** Data to examine follows **

-- ==== Sys2Proof/Machine/Jobs.lean ====
section
/-!
DEFINITION. The descriptors that load and unload a job, set the slice, run commands, pre-empt and resume them, order and
reconcile, and ask for statements (R171 to R174, R355, R441 to R447, R451 to R457, R528). A meaning acts on a descriptor that has
been dispatched and has not completed; on any other it has no effect.
-/
set_option autoImplicit false
namespace Sys2Proof.Machine

/-- Whether a descriptor of an opcode has been dispatched and has not completed (R441). -/
def State.holds (s : State) (d : Desc) (op : Nat) : Bool := s.host.inflight.contains d && d.opcode == op

/-! ### JOB_LOAD and JOB_UNLOAD (R174, R446, R454, R551, R552, R560) -/

/-- Whether CONTEXT_ADDR names no region, or one that lies wholly in populated DRAM (R454). -/
def State.contextOk (s : State) (a : Nat) : Bool := a == 0 || (a % 4096 == 0 && decide (a + 469762048 ≤ s.dram.top))

/-- JOB_LOAD of an image: its bytes and, where it lies in local DRAM, its address (R27, R174, R443, R454). -/
def State.jobLoad (s : State) (d : Desc) (img : List Byte) (src : Option Nat) : State :=
  if s.job.loaded ∨ s.commandRuns ∨ s.sec.debugEnd.isSome then s.complete d .denied
  else if d.at 8 8 % 64 ≠ 0 ∨ ¬ s.contextOk (d.at 0x18 8) then s.complete d .malformed
  else match s.imgCheck img with
    | some (row, index, st) =>
      let s := if row = 5 ∧ (s.imgRefused img).2 then s.log .egiSignatureRejected (srcBlock 5) [] else s
      s.complete d st 0 (detailOf row index)
    | none =>
      if s.imgMismatch img || src.any (fun a => s.dramMismatch a img.length) then s.complete d .stateMismatch
      else (s.loadImage d img src).complete d .ok (imgLoaded img)

/-- JOB_LOAD: the image's bytes are an input where it lies in host memory (R443). -/
def execJobLoad (d : Desc) (image : List Byte) (ecc : List (Nat × EccResult)) (s : State) : Result :=
  if s.holds d 1 then
    let s := s.eccAll ecc
    let n := d.at 0x10 8
    if bit (d.at 0x24 1) 0 then
      (if s.inDramOrClusterVault (d.at 8 8) n then .next (s.jobLoad d (s.readMem (d.at 8 8) n) (some (d.at 8 8)))
       else .next (if s.job.loaded ∨ s.commandRuns ∨ s.sec.debugEnd.isSome then s.complete d .denied else s.complete d .malformed))
    else .next (s.jobLoad d (image.take n) none)
  else .next s

/-- JOB_UNLOAD: the job is cleared, and what SCRUB and SEC_POLICY.MIN_SCRUB name is overwritten (R446, R552, R553). DESIGN CHOICE, log entry 82. -/
def execJobUnload (d : Desc) (s : State) : Result :=
  if s.holds d 2 then
    let scrub := fld (d.at 8 1) 0 2
    if s.commandRuns then .next (s.complete d .denied)
    else if scrub = 3 then .next (s.complete d .malformed)
    else
      let level := max scrub s.sec.minScrub
      .next (((s.clearJob.scrub level).extendSlot 10 (leBytes 1 level)).complete d .ok)
  else .next s

/-! ### SLICE_SET (R355, R356, R472) -/

/-- Coordinate of four bytes in the order w, x, y, z (R443). -/
def bytesCoord (d : Desc) (off : Nat) : Coord := { w := d.at off 1, x := d.at (off + 1) 1, y := d.at (off + 2) 1, z := d.at (off + 3) 1 }

/-- The row of R355 that decides a SLICE_SET. -/
def State.sliceRow (s : State) (o e : Coord) : Nat :=
  let axes := List.range 4
  if s.commandRuns then 1
  else if ¬ s.placed then 2
  else if axes.all (fun a => e.axis a == 0) then 3
  else if axes.any (fun a => e.axis a == 0 || decide (s.len a < e.axis a) || decide (s.len a ≤ o.axis a)) then 4
  else if axes.any (fun a => decide (s.len a < o.axis a + e.axis a) && !s.wraps a) then 5
  else if axes.any (fun a => decide (e.axis a ≤ (s.here.axis a + s.len a - o.axis a) % s.len a)) then 6
  else 7

/-- What one slice leaves behind is forgotten: held statements, point barriers and pacing statements, and q_slice (R472).
DESIGN CHOICE, log entry 62. -/
def State.forgetSlice (s : State) : State :=
  let s := (s.modDec (fun d => { d with children := [] })).modCol (fun c => { c with points := [] })
  s.modPwr (fun p => { p with qHeld := false, paceKids := [], paceOwn := none, roundOpen := false })

/-- The slice is in force; it is DEGRADED from the start where a slice link is not ACTIVE (R355, R356). -/
def State.sliceInForce (s : State) (id : Nat) (o e : Coord) : State :=
  let s := s.forgetSlice.modSlice (fun x => { st := 1, id := id, origin := o, extent := e, resetNo := x.resetNo })
  let bad := s.sliceLinks.filter (fun n => !s.active n)
  if bad = [] then s
  else s.modSlice (fun x => { x with st := 2, axes := whichBits 4 (fun a => bad.any (fun n => portAxis n == a)) })

/-- SLICE_SET (R355). -/
def execSliceSet (d : Desc) (s : State) : Result :=
  if s.holds d 3 then
    let o := bytesCoord d 0x0C
    let e := bytesCoord d 0x10
    match s.sliceRow o e with
    | 1 => .next (s.complete d .denied 0 1)
    | 2 => .next (s.complete d .denied 0 2)
    | 3 => .next ((s.forgetSlice.modSlice (fun x => { resetNo := x.resetNo })).complete d .ok)
    | 7 => .next ((s.sliceInForce (d.at 8 4) o e).complete d .ok)
    | k => .next (s.complete d .malformed 0 k)
  else .next s

/-! ### RUN_STEP and RUN_LAYERS (R165, R451, R452) -/

/-- Command x, as descriptor d submitted it, completes: its status, RESULT, guard word and deciding cluster (R451, R452).
DESIGN CHOICE, log entry 43. DESIGN CHOICE, log entry 65. -/
def State.finishRun (s : State) (d x : Desc) (detail : Nat) : State :=
  let step := x.opcode == 4
  let st := s.cmdStatus x step
  let word := s.cmdResult x
  let guard := if step then s.guardWord else 0
  (s.cmdGone x).complete d st.1 word detail guard st.2

/-- Whether a RUN_STEP still waits: for a RUN_STEP before it, and for the settlement decision and the end of the walk (R239, R246, R451).
DESIGN CHOICE, log entry 65. -/
def State.stepOpen (s : State) (x : Desc) : Bool :=
  s.olderStep x || ((s.clustersStatus x).1 = .ok && s.dec.status.isNone) || s.settle.phase == .deciding || s.settle.phase == .pass

/-- A RUN_STEP that a cluster failed forms no contribution: its engines clear their presence bits (R395, R451). DESIGN CHOICE, log entry 65. -/
def State.stepFails (s : State) (x : Desc) : State :=
  if (s.clustersStatus x).1 ≠ .ok ∧ s.settle.phase = .landing then s.failWalk else s

/-- The end of a running command, once its clusters, and for a RUN_STEP the settlement, have ended (R165, R451). -/
def State.runEnds (s : State) (d x : Desc) (detail : Nat) : State :=
  if ¬ s.cmdEnded x ∨ (x.opcode = 4 ∧ s.stepOpen x) then s
  else if x.opcode = 4 then (s.stepFails x).finishRun d x detail else s.finishRun d x detail

/-- RUN_STEP: the command completes (R451). -/
def execRunStep (d : Desc) (s : State) : Result := if s.holds d 4 then .next (s.runEnds d d 0) else .next s

/-- RUN_LAYERS: the command completes (R165). -/
def execRunLayers (d : Desc) (s : State) : Result := if s.holds d 5 then .next (s.runEnds d d 0) else .next s

/-! ### FENCE, PREEMPT and RESUME (R441, R456, R457) -/

/-- FENCE: dispatched once what it waits for has completed, it completes (R441). -/
def execFence (d : Desc) (s : State) : Result := if s.holds d 9 then .next (s.complete d .ok) else .next s

/-- PREEMPT: at once where the state is saved already; else it waits for its effect (R456). -/
def execPreempt (d : Desc) (s : State) : Result :=
  if s.holds d 0x0A then
    if s.saved.isSome then .next (s.complete d .ok)
    else
      let s := s.modHost (fun h => { h with inflight := h.inflight.erase d })
      let s : State := { s with preempts := s.preempts ++ [d] }
      .next (if bit (d.at 8 1) 0 = false ∧ s.hasSlice then { s with preempt := true } else s)
  else .next s

/-- PREEMPT_TAKE_EFFECT: a pending pre-emption takes effect at its point or layer boundary (R456). -/
def execPreemptTakeEffect (ecc : List (Nat × EccResult)) (s : State) : Result :=
  if s.preemptDue then .next (s.eccAll ecc).takePreempt else .next s

/-- Whether RESUME may restore the saved context x (R457). -/
def State.mayResume (s : State) (x : SavedContext) : Bool :=
  s.job.loaded && x.job == s.job && !s.commandRuns && x.slice.id == s.rtr.slice.id && x.slice.origin == s.rtr.slice.origin &&
  x.slice.extent == s.rtr.slice.extent && (x.slice.st == 0) == (s.rtr.slice.st == 0)

/-- The context is restored, and a pre-empted command stands at its point, whose barrier it runs first (R457). -/
def State.resume (s : State) (d : Desc) (x : SavedContext) : State :=
  let s := s.restoreJob x
  match x.cmd with
  | none => s.complete d .ok
  | some orig =>
    let s := (s.modHost (fun h => { h with resumed := some (d, orig) }))
    let s := (List.range 8).foldl (fun s c => if (s.cluster c).seq.active then s.wake c else s) s
    if x.point ≠ 0 ∧ s.hasSlice then s.reachPoint x.point else s

/-- Commands that stand on clusters beside x. -/
def State.otherCmds (s : State) (x : Desc) : List Desc :=
  ((List.range 8).filterMap (fun c => (s.cluster c).seq.cmd)).eraseDups.filter (· != x)

/-- The end of the command that a RESUME restarted, with the TAG of that command (R452, R457). -/
def State.resumeEnds (s : State) (d x : Desc) : State :=
  let others := s.otherCmds x
  if ¬ s.cmdEnded x ∨ ¬ others.all s.cmdEnded ∨ (x.opcode = 4 ∧ s.stepOpen x) then s
  else
    let s := (s.runEnds d x x.tag).modHost (fun h => { h with resumed := none })
    others.foldl (fun s y => s.cmdGone y) s

/-- RESUME (R457). -/
def execResume (d : Desc) (ecc : List (Nat × EccResult)) (s : State) : Result :=
  if s.holds d 0x0B then
    match s.host.resumed with
    | some (r, x) => if r = d then .next (s.resumeEnds d x) else .next (s.complete d .denied)
    | none =>
      (match s.saved with
       | some x => if s.mayResume x then .next ((s.eccAll ecc).resume d x) else .next (s.complete d .denied)
       | none => .next (s.complete d .denied))
  else .next s

/-! ### RECONCILE (R447, R526) -/

/-- The unit that a RECONCILE names, or why it completes at once; bits [15:11] of the name are reserved and ignored (R14, R445, R447). -/
def State.reconcileUnit (s : State) (d : Desc) : UnitName ⊕ Status :=
  match unitOf (d.at 8 2) with
  | none => .inr .malformed
  | some u => if s.permWord u = .absent then .inr .unitAbsent else .inl u

/-- RECONCILE ACCEPT (R447). DESIGN CHOICE, log entry 82. -/
def execReconcileAccept (d : Desc) (s : State) : Result :=
  if s.holds d 0x0C ∧ d.at 0x0A 2 = 0 then
    match s.reconcileUnit d with
    | .inr st => .next (s.complete d st)
    | .inl u =>
      if ¬ (s.unit u.code).mismatch then .next (s.complete d .ok)
      else if consistent (s.permWord u) (s.execWord u) then .next ((s.modUnit u.code (fun w => { w with mismatch := false })).complete d .ok)
      else .next (s.complete d .stateMismatch)
  else .next s

/-- RECONCILE FENCE: it completes once running work on the unit has ended (R200, R447). -/
def execReconcileFence (d : Desc) (s : State) : Result :=
  if s.holds d 0x0C ∧ d.at 0x0A 2 = 1 then
    match s.reconcileUnit d with
    | .inr st => .next (s.complete d st)
    | .inl u =>
      let w := (s.unit u.code).fencing
      if w ≠ none ∧ w ≠ some d then .next s
      else
        let s := s.modUnit u.code (fun x => { x with perm := .fenced, fencing := some d })
        .next ((if u.kind = .ddr then s.loseChannel u.index else s).fenceDone u)
  else .next s

/-- RECONCILE ENABLE (R447, R526). -/
def execReconcileEnable (d : Desc) (s : State) : Result :=
  if s.holds d 0x0C ∧ d.at 0x0A 2 = 2 then
    match s.reconcileUnit d with
    | .inr st => .next (s.complete d st)
    | .inl u =>
      if s.withheld u then .next (s.complete d .denied)
      else .next ((s.modUnit u.code (fun w => { w with perm := .enabled, mismatch := false })).complete d .ok)
  else .next s

/-! ### STATEMENT_REQ (R528) -/

/-- STATEMENT_REQ: NOW takes a statement at once; a new PERIOD applies from the statement after the next one (R443, R528).
DESIGN CHOICE, log entry 48. -/
def execStatementReq (d : Desc) (s : State) : Result :=
  if s.holds d 0x0E then
    let period := d.at 0x0C 4
    if period ≠ 0 ∧ (period < 1000 ∨ 1000000 < period) then .next (s.complete d .malformed)
    else
      let s := if ¬ bit (d.at 8 1) 0 then s else s.stmtNow
      let s := if period = 0 then s else s.modMgmt (fun m => { m with nextPeriod := some period })
      .next (s.complete d .ok)
  else .next s

end Sys2Proof.Machine
end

** End of Data to examine **

Among the lines above, repeat exactly those from the line with "if s.commandRuns then .next" to the line with "z (R443). -/", counting both ends.

    if s.commandRuns then .next (s.complete d .denied)
    else if scrub = 3 then .next (s.complete d .malformed)
    else
      let level := max scrub s.sec.minScrub
      .next (((s.clearJob.scrub level).extendSlot 10 (leBytes 1 level)).complete d .ok)
  else .next s

/-! ### SLICE_SET (R355, R356, R472) -/

/-- Coordinate of four bytes in the order w, x, y, z (R443). -/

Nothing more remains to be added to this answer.